Election Roundup: Transit Wins in Austin, Seattle, and Bay Area
While national races remain nail-biters, the results are in (and generally positive) for several local transit and climate ballot questions. Here’s a roundup of what passed, and what didn’t:
Two victories in Texas
Austin, one of the fastest-growing cities in the nation, finally approved a major new light rail network after failing twice before (in 2000 and 2014).
Capital Metro’s “Project Connect” plan would raise $7.5 billion from local property taxes to build two new light rail lines, a new commuter rail line, a downtown transit tunnel, and a bus rapid transit network, and new e-bikes and stations for the local bikesharing system.
The package also budgets roughly $300 million to programs designed to keep transit-oriented development and real estate investments from displacing lower-income Austinites from their homes as property values rise.
In nearby San Antonio, voters approved a more modest transit funding package that will allocate a portion of local sales taxes to fund improvements to the city’s VIA bus network.
Portland, OR votes down transit and roadway funding package
Meanwhile, voters in the Portland, Oregon metropolitan region turned down a $5 billion package that would have funded a broad range of roadway and transit projects – the biggest of which would have been a new light rail line from downtown to the city’s southwestern suburbs. It would have also funded bus rapid transit investments on four major corridors.
The projects would have been funded through a new payroll tax, which turned some of the region’s biggest business groups and employers, including Nike and Intel, against it. Only 43 percent of Multnomah County voters voted for the measure.
Seattle renews funding for frequent bus service
In Seattle, voters renewed the “Seattle Transportation Benefit District,” which was originally passed in 2014 and funds a large portion of the region’s bus network. The district is a key component in Seattle’s successful efforts to shift more regional trips onto transit with frequent, all-day bus service that’s within easy walking distance for most Seattle households.
Bay Area voters save Caltrain
Voters in California endorsed Measure RR, which creates a new 1/8 cent sales tax to help fund Caltrain service. Like many transit services, Caltrain has struggled this year with the sudden loss of fare revenue, and was facing the possibility of shutting down altogether even as construction crews worked on a project to electrify the route.
The sales tax is expected to keep trains running, and keep the electrification project on schedule.

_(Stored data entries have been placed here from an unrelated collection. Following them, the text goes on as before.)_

/-- The rows that faults have named and that the restart covers are tested; `failing` are those that fail (R696, R697). -/
def rowTests (failing : List Nat) (covers : State → Nat → Bool) : Act :=
  .get fun s => .each (s.aux.rowTests.filter fun r => covers s r.1) fun r => .seq
    (.aux fun y => { y with rowTests := y.rowTests.filter fun q => q.1 != r.1 })
    (if failing.contains r.1 then rowFails r.2 r.1 else rowPasses r.2 r.1)

/-! ### Verification (18 R773) -/

/-- A section in HBM. -/
def State.inHbm (s : State) (x : Section) : Bool :=
  match placeOf (addrOff (s.sectionAddr x)) with
  | .hbm _ _ => true
  | .vault _ _ => false
  | .store _ _ => false
  | .regs _ => false
  | .nowhere => false

/-- An HBM section is read again from the store of images (R773, 17 R720). -/
def rereadSection (i : Image) (x : Section) : Act :=
  .get fun s =>
    match s.plainOf i x with
    | some bs => keeperWrite (s.sectionAddr x) bs
    | none => requestColdStart

/-- A kept section is verified by its hash: one of a store or vault that differs starts a cold start, one of HBM is read again. What
cannot be read (a group that is OFF, a row that fails its check) is not kept, or meets its own fault. -/
def verifySection (i : Image) (x : Section) : Act :=
  .get fun s => (unitRead (s.sectionAddr x) x.len).then fun r =>
    match r with
    | .ok bs => if Config.sha384 bs == x.hash then .nop else if s.inHbm x then rereadSection i x else requestColdStart
    | .error _ => .when (s.inHbm x) (rereadSection i x)

/-- The kept sections of the chosen partitions are verified, adaptable ones excepted. -/
def verifySections (i : Image) (part : Nat → Bool) : Act :=
  .get fun s => .each ((s.memSections i).filter fun x => !bit x.sflags 0 && part x.part) (verifySection i)

/-- What follows unless a cold start has been requested: it absorbs the restart (18 R770). -/
def unlessCold (a : Act) : Act := .get fun s => .when (!s.on .I_RESTART_COLD 0) a

/-- The salts of grids are as they were before the Keeper wrote sections again (18 R771). -/
def restoreSalts : Act :=
  .get fun s => .each s.aux.salts fun q => .get fun t => .when (t.le (q.1 + 40) 8 != q.2) (keeperWrite (q.1 + 40) (toLe 8 q.2))

/-! ### Row repair (16 R703 to R705) -/

/-- A class by its code, of those that ask for a row repair. -/
def repairClass (code : Nat) : FaultClass := if code == 7 then .hbmCeRow else .hbmUe

/-- One row is repaired, or recorded with NO_SPARE when the stack has no spare row left, which the spec leaves to the stack. Words
that were uncorrectable stay so until they are written whole; granules that the image defines are written from the store of images
by the verification that follows. -/
def repairRow (q : Nat × Nat) : Act :=
  let die := addrDie q.1
  let stack := addrOff q.1 / stackBytes
  let off := addrOff q.1 % stackBytes
  .free fun v =>
    if v % 2 == 1 then faultRecord die (repairClass q.2) 4 6 stack 0xFF off
    else faultRecord die .noSpare 4 11 stack 0xFF off

/-- At most 16 rows are repaired, in order of fault sequence. -/
def repairRows : Act :=
  .get fun s => .seq (.aux fun y => { y with repairs := y.repairs.drop 16 }) (.each (s.aux.repairs.take 16) repairRow)

/-! ### Partition restart (18 R771, R775) -/

/-- Physical cores of a partition, with their dies. -/
def State.coresOf (s : State) (p : Nat) : List (Nat × Nat) :=
  s.dieList.flatMap fun d => ((List.range 32).filter fun l => s.on .HG_VALID d l && s.rd .HG_PART d l == p).map fun l => (d, s.physCore d l)

/-- A row of a core or a vault segment that the partition holds. -/
def State.rowOfPart (s : State) (p a : Nat) : Bool :=
  match placeOf (addrOff a) with
  | .store c _ => (s.coresOf p).contains (addrDie a, c)
  | .vault k o => (s.partsOnSegment (addrDie a) k (o / (2 * mib))).contains p
  | .hbm _ _ => false
  | .regs _ => false
  | .nowhere => false

/-- Register-window offsets of triggers, channels and decode classes and of the registers that commit them (18 R771). -/
def jobRegs (off : Nat) : Bool :=
  decide (0xC0800 ≤ off ∧ off < 0xC0804) || decide (0xC1000 ≤ off ∧ off < 0xC3000) || decide (0xC4000 ≤ off ∧ off < 0xC5000)

/-- A partition restart: its units are withdrawn under the old epoch, its cores reset, its rows tested, its sections verified, its
variant fitted, its adaptable layers and its job registers rewritten, and it starts again. -/
def partitionRestart (i : Image) (p : Nat) (failing : List Nat) : Act :=
  .get fun s => .all [
    withdrawUnits p,
    .each (s.coresOf p) fun q => resetCore q.1 q.2,
    rowTests failing fun t a => t.rowOfPart p a,
    verifySections i fun q => q == p,
    rowTests failing fun t a => t.rowOfPart p a,
    unlessCold (.all [
      fitPartition i p true,
      rewriteAdaptable i fun q => q == p,
      restoreSalts,
      setDomains,
      applySections i (fun q => q == p) jobRegs,
      .set .I_RESTART_PART 0 p 0,
      startPartition p 3])]
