-- ==== Sys2Proof/Machine/Links.lean ====
section
/-! DEFINITION. Ethernet links, MACsec keys, and the Keeper's resolution and answers of link-layer addresses (13 R593, 17 R742 to
R745, 19 R787 to R797). -/

namespace Sys2Proof.Machine

/-! ### The state of a port: the management port has no registers (19 R787) -/

/-- The port has a link. -/
def State.linkOn (s : State) (die port : Nat) : Bool :=
  if port == 2 then die == 0 && s.on .I_MG_LINK 0 else s.on .ETH_STATUS_LINK die port

/-- A SAK is installed and the port passes frames. -/
def State.secureOn (s : State) (die port : Nat) : Bool :=
  if port == 2 then die == 0 && s.on .I_MG_SECURE 0 else s.on .ETH_STATUS_SECURE die port

/-- Live peers of the port. -/
def State.livePeers (s : State) (die port : Nat) : Nat := if port == 2 then s.rd .I_MG_PEERS 0 else s.rd .ETH_STATUS_PEERS die port

/-- The port's link is up or down; its other fields read 0 until they say more (R827). -/
def setLink (die port link speed : Nat) : Act :=
  .all [
    if port == 2 then .all [.set .I_MG_LINK 0 0 link, .set .I_MG_SECURE 0 0 0, .set .I_MG_PEERS 0 0 0]
    else .seq (ethDown die port) (.seq (.set .ETH_STATUS_LINK die port link) (.set .ETH_STATUS_SPEED die port speed)),
    .set .I_ETH_SAK die port 0,
    .set .I_MKA_SILENT die port 0]

/-- The port passes frames, or no longer does. -/
def setSecure (die port b : Nat) : Act := if port == 2 then .set .I_MG_SECURE 0 0 b else .set .ETH_STATUS_SECURE die port b

/-- The live-peer count of the port, which saturates (R787). -/
def setPeers (die port n : Nat) : Act :=
  if port == 2 then .set .I_MG_PEERS 0 0 (min n 255) else .set .ETH_STATUS_PEERS die port (min n 255)

/-- The port exists and runs: its network entry enables it, and without an image the management port runs alone (R790, R797). -/
def State.portRuns (s : State) (die port : Nat) : Bool :=
  s.dieThere die && portThere die port && s.rd .PKG_STATE 0 != 2 && !s.on .I_HELD_COLD 0 &&
  if s.aux.image.isSome then (s.portEntry die port).any fun p => p.mode != 2 else port == 2

/-- ETH_LINK_UP: the link runs at the rate of the port's mode; the records that wait go out once the port passes frames (13 R593,
19 R790, R827). -/
def execEthLinkUp (die port : Nat) (s : State) : Host.Outcome State Fault Refusal :=
  (Act.when (s.portRuns die port) (setLink die port 1 (b2n ((s.portEntry die port).any fun p => p.mode == 0)))).done s

/-- ETH_LINK_DOWN: records wait (13 R593, 19 R827). -/
def execEthLinkDown (die port : Nat) (s : State) : Host.Outcome State Fault Refusal :=
  (Act.when (s.dieThere die && portThere die port) (setLink die port 0 0)).done s

/-! ### MACsec (17 R742 to R745) -/

/-- A new SAK is in use on a port. -/
def nextSak (die port : Nat) : Act := .inc .I_ETH_SAK die port

/-- MKA_LIVE_PEER: the port's MKA now has this many live peers; with the first one a SAK is installed, drawn from the random source when
the device is the key server, and the port passes protected frames (R742 to R745). A port without a CAK runs no MKA (R743). -/
def execMkaLivePeer (die port peers : Nat) (keyServer : Bool) (s : State) : Host.Outcome State Fault Refusal :=
  (Act.when (s.dieThere die && s.linkOn die port && s.hasCak die port) (.all [
    setPeers die port peers,
    .when (peers != 0 && !s.secureOn die port) (.all [
      .when keyServer (.random fun _ => .nop),
      nextSak die port,
      setSecure die port 1,
      .set .I_MKA_SILENT die port 0])])).done s

/-- SAK_REKEY: the key server draws and distributes a new SAK (R744). -/
def execSakRekey (die port : Nat) (s : State) : Host.Outcome State Fault Refusal :=
  (Act.when (s.dieThere die && s.secureOn die port) (.random fun _ => nextSak die port)).done s

/-- MKA_PEER_TIMEOUT: the live-peer list has stayed empty for 6 s; the port passes no frame, and source 0x0A2 is raised (R745). -/
def execMkaPeerTimeout (die port : Nat) (s : State) : Host.Outcome State Fault Refusal :=
  (Act.when (s.dieThere die && s.linkOn die port && s.hasCak die port && s.livePeers die port == 0 && !s.on .I_MKA_SILENT die port)
    (.all [
      setSecure die port 0,
      .set .I_MKA_SILENT die port 1,
      bellRing die 0x0A2])).done s

/-! ### Frames of the port's own traffic (19 R788, R793) -/

/-- The port passes a frame of this kind of traffic: protected, or at a management port without a CAK (R742, R797). -/
def State.framesPass (s : State) (die port : Nat) : Bool :=
  s.linkOn die port && (s.secureOn die port || port == 2 && !s.hasCak die port)

/-- An Ethernet frame of the port's own traffic, with the port's VLAN tag. -/
def State.ownFrame (s : State) (die port dst etype : Nat) (body : List Byte) : List Byte :=
  s.frameOf die port dst ((s.portEntry die port).bind fun p => if bit p.flags 4 then some p.vlan else none) etype body

/-- A frame leaves a port. -/
def sendFrame (die port : Nat) (f : List Byte) : Act :=
  .seq (.when (port != 2) (.inc .ETH_TX_FRAMES die port)) (.out (.frame die port f))

/-- Offset of a frame's payload. -/
def payloadAt (f : List Byte) : Nat := if beAt f 12 2 == 0x8100 then 18 else 14

/-- The Keeper takes a frame from its queue. -/
def takeFrame (die : Nat) (frame : List Byte) : Act :=
  .aux fun a =>
    match a.keeperQueue.find? fun q => q.die == die && q.frame == frame with
    | some q => { a with keeperQueue := a.keeperQueue.erase q }
    | none => a

/-- The body of an ARP message over Ethernet and IPv4 (IETF RFC 826). -/
def arpBody (op sha spa tha tpa : Nat) : List Byte :=
  toBe 2 1 ++ toBe 2 0x0800 ++ toBe 1 6 ++ toBe 1 4 ++ toBe 2 op ++ toBe 6 sha ++ toBe 4 spa ++ toBe 6 tha ++ toBe 4 tpa

/-- The ARP request in a frame asks for an address. -/
def arpAsks (f : List Byte) (addr : Nat) : Bool :=
  let a := f.drop (payloadAt f)
  beAt f (payloadAt f - 2) 2 == 0x0806 && decide (28 ≤ a.length) && a.take 8 == toBe 2 1 ++ toBe 2 0x0800 ++ toBe 1 6 ++ toBe 1 4 ++ toBe 2 1 &&
  beAt a 24 4 == addr

/-- ARP_REQUEST: the Keeper answers for NP_IPV4 (R793). -/
def execArpRequest (die port : Nat) (frame : List Byte) (s : State) : Host.Outcome State Fault Refusal :=
  let a := frame.drop (payloadAt frame)
  (Act.when (s.dieThere die) (.seq (takeFrame die frame) (
    match s.portEntry die port with
    | none => .nop
    | some p => .when (bit p.flags 2 && s.framesPass die port && s.macForPort die port frame && arpAsks frame p.ipv4)
        (sendFrame die port (s.ownFrame die port (beAt a 8 6) 0x0806
          (arpBody 2 (s.macOf die port) p.ipv4 (beAt a 8 6) (beAt a 14 4))))))).done s

/-- An ICMPv6 message in an IPv6 packet with hop limit 255 and its checksum. -/
def icmp6Packet (src dst : Nat) (msg : List Byte) : List Byte :=
  let sum := wordSum (toBe 16 src ++ toBe 16 dst) + msg.length + 58 + wordSum msg
  let c := checkOf sum
  toBe 4 0x60000000 ++ toBe 2 msg.length ++ toBe 1 58 ++ toBe 1 255 ++ toBe 16 src ++ toBe 16 dst ++ msg.take 2 ++ toBe 2 c ++ msg.drop 4

/-- Addresses for which the port answers Neighbor Solicitations (R793). -/
def State.answersFor (s : State) (die port addr : Nat) : Bool :=
  addr == linkLocal (s.macOf die port) || (s.portEntry die port).any fun p => bit p.flags 3 && p.ipv6 == addr

/-- The target of the valid Neighbor Solicitation in a frame (IETF RFC 4861); none for any other frame. -/
def solicited (f : List Byte) : Option Nat :=
  let ip := f.drop (payloadAt f)
  let msg := (ip.drop 40).take (beAt ip 4 2)
  let sum := wordSum (cut ip 8 32) + msg.length + 58 + wordSum msg
  if beAt f (payloadAt f - 2) 2 == 0x86DD && bits (byteAt ip 0) 4 4 == 6 && byteAt ip 6 == 58 && byteAt ip 7 == 255 &&
      decide (24 ≤ msg.length) && byteAt msg 0 == 135 && byteAt msg 1 == 0 && checksumOk sum && msg.length == beAt ip 4 2
  then some (beAt msg 8 16) else none

/-- All nodes of the link. -/
def allNodes : Nat := 0xFF02 * 2 ^ 112 + 1

/-- NEIGHBOR_SOLICITATION: the Keeper answers for NP_IPV6 and the link-local address (R793): to the asker, or to all nodes when it gave
no address. -/
def execNeighborSolicitation (die port : Nat) (frame : List Byte) (s : State) : Host.Outcome State Fault Refusal :=
  let asker := beAt (frame.drop (payloadAt frame)) 8 16
  (Act.when (s.dieThere die) (.seq (takeFrame die frame) (
    match solicited frame with
    | none => .nop
    | some t =>
      let flags := if asker == 0 then 0x20000000 else 0x60000000
      let msg := toBe 1 136 ++ toBe 3 0 ++ toBe 4 flags ++ toBe 16 t ++ toBe 1 2 ++ toBe 1 1 ++ toBe 6 (s.macOf die port)
      .when (s.answersFor die port t && s.framesPass die port && s.macForPort die port frame)
        (sendFrame die port (s.ownFrame die port (if asker == 0 then 0x333300000001 else beAt frame 6 6) 0x86DD
          (icmp6Packet t (if asker == 0 then allNodes else asker) msg)))))).done s

/-! ### Next hops (R794, R795) -/

/-- A peer of the port whose next hop is an address: its IP version. Peers are those of valid channels and of safety-frame entries
(R794). -/
def State.hopVersion (s : State) (die port addr : Nat) : Option Bool :=
  let hop := fun v6 peer => ((s.portEntry die port).bind fun p => p.nextHop v6 peer) == some addr
  let chans := (List.range 64).filter fun c =>
    s.acOn .CH_VALID 0 c && s.ac .CH_DIE 0 c == die && s.ac .CH_PORT 0 c == port &&
    hop (s.acOn .CH_IPV6 0 c) (s.addr4 .CH_PEER_ADDR 0 c)
  let safety := (List.range 8).filter fun p =>
    s.acOn .SF_EN die p && s.ac .SF_PORT die p == port && hop (s.acOn .SF_IPV6 die p) (s.addr4 .SF_PEER_ADDR die p)
  match chans, safety with
  | c :: _, _ => some (s.acOn .CH_IPV6 0 c)
  | [], p :: _ => some (s.acOn .SF_IPV6 die p)
  | [], [] => none

/-- A neighbour entry gives the address (R794). -/
def State.fixedHop (s : State) (die port addr : Nat) : Bool :=
  s.aux.image.any fun i => i.peers.any fun n => n.die == die && n.port == port && n.addr == addr

/-- A hop of a port. -/
def Hop.is (h : Hop) (die port addr : Nat) : Bool := h.die == die && h.port == port && h.addr == addr

/-- NEXT_HOP_ANSWER: an answer resolves a next hop that has no neighbour entry (R794, R795). -/
def execNextHopAnswer (die port addr mac : Nat) (s : State) : Host.Outcome State Fault Refusal :=
  (match s.hopVersion die port addr with
   | none => Act.nop
   | some v6 => Act.when (s.dieThere die && s.framesPass die port && !s.fixedHop die port addr)
       (.aux fun a => { a with
         hops := ⟨die, port, v6, addr, some mac, 0⟩ :: a.hops.filter fun h => !h.is die port addr })).done s

/-- The question for a next hop's address: an ARP request, or a Neighbor Solicitation to its solicited-node group (R794). -/
def State.solicitation (s : State) (h : Hop) : List Byte :=
  let mac := s.macOf h.die h.port
  if h.v6 then
    let group := 0xFF02 * 2 ^ 112 + 0x1FF * 2 ^ 24 + h.addr % 2 ^ 24
    let msg := toBe 1 135 ++ toBe 7 0 ++ toBe 16 h.addr ++ toBe 1 1 ++ toBe 1 1 ++ toBe 6 mac
    s.ownFrame h.die h.port (0x3333 * 2 ^ 32 + group % 2 ^ 32) 0x86DD (icmp6Packet ((s.sourceAddr h.die h.port true h.addr).getD 0) group msg)
  else s.ownFrame h.die h.port (2 ^ 48 - 1) 0x0806 (arpBody 1 mac ((s.sourceAddr h.die h.port false h.addr).getD 0) 0 h.addr)

/-- A refresh of a hop: an answer keeps it, and the third miss in a row loses it. -/
def Hop.refreshed (h : Hop) (answered : Bool) : Hop :=
  if answered then { h with misses := 0 }
  else { h with misses := h.misses + 1, mac := if 2 ≤ h.misses then none else h.mac }

/-- NEXT_HOP_REFRESH: the Keeper asks again for a resolved next hop; a loss raises source 0x0A3 once (R795). -/
def execNextHopRefresh (die port addr : Nat) (answered : Bool) (s : State) : Host.Outcome State Fault Refusal :=
  (match s.aux.hops.find? fun (h : Hop) => h.is die port addr && h.mac.isSome with
   | none => Act.nop
   | some h => Act.all [
       .when (s.framesPass die port) (sendFrame die port (s.solicitation h)),
       .aux fun a => { a with hops := a.hops.map fun (k : Hop) => if k.is die port addr then k.refreshed answered else k },
       .when (h.refreshed answered).mac.isNone (bellRing die 0x0A3)]).done s

end Sys2Proof.Machine
end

“Post-pandemic, (the vote) will enable Caltrain to run a more frequent, Metro-style service level, running all day and night,” says StreetsblogSF editor Roger Rudick.
Too close to call Gwinnett County’s transit plan
Gwinnett County, a diverse suburban region northeast of Atlanta (and just out of reach of MARTA’s existing Gold Line), is still counting ballots on its “Gwinnett Connect” transit plan, which would have levied a new 1% sales tax to fund a $12 billion transit expansion, including a short extension of MARTA’s Gold Line into the county, and new bus rapid transit services to connect to it.
A previous version of this story reported that the referendum had been rejected; however, in recent days, as more mailed-in ballots have been counted, the measure’s chances have improved.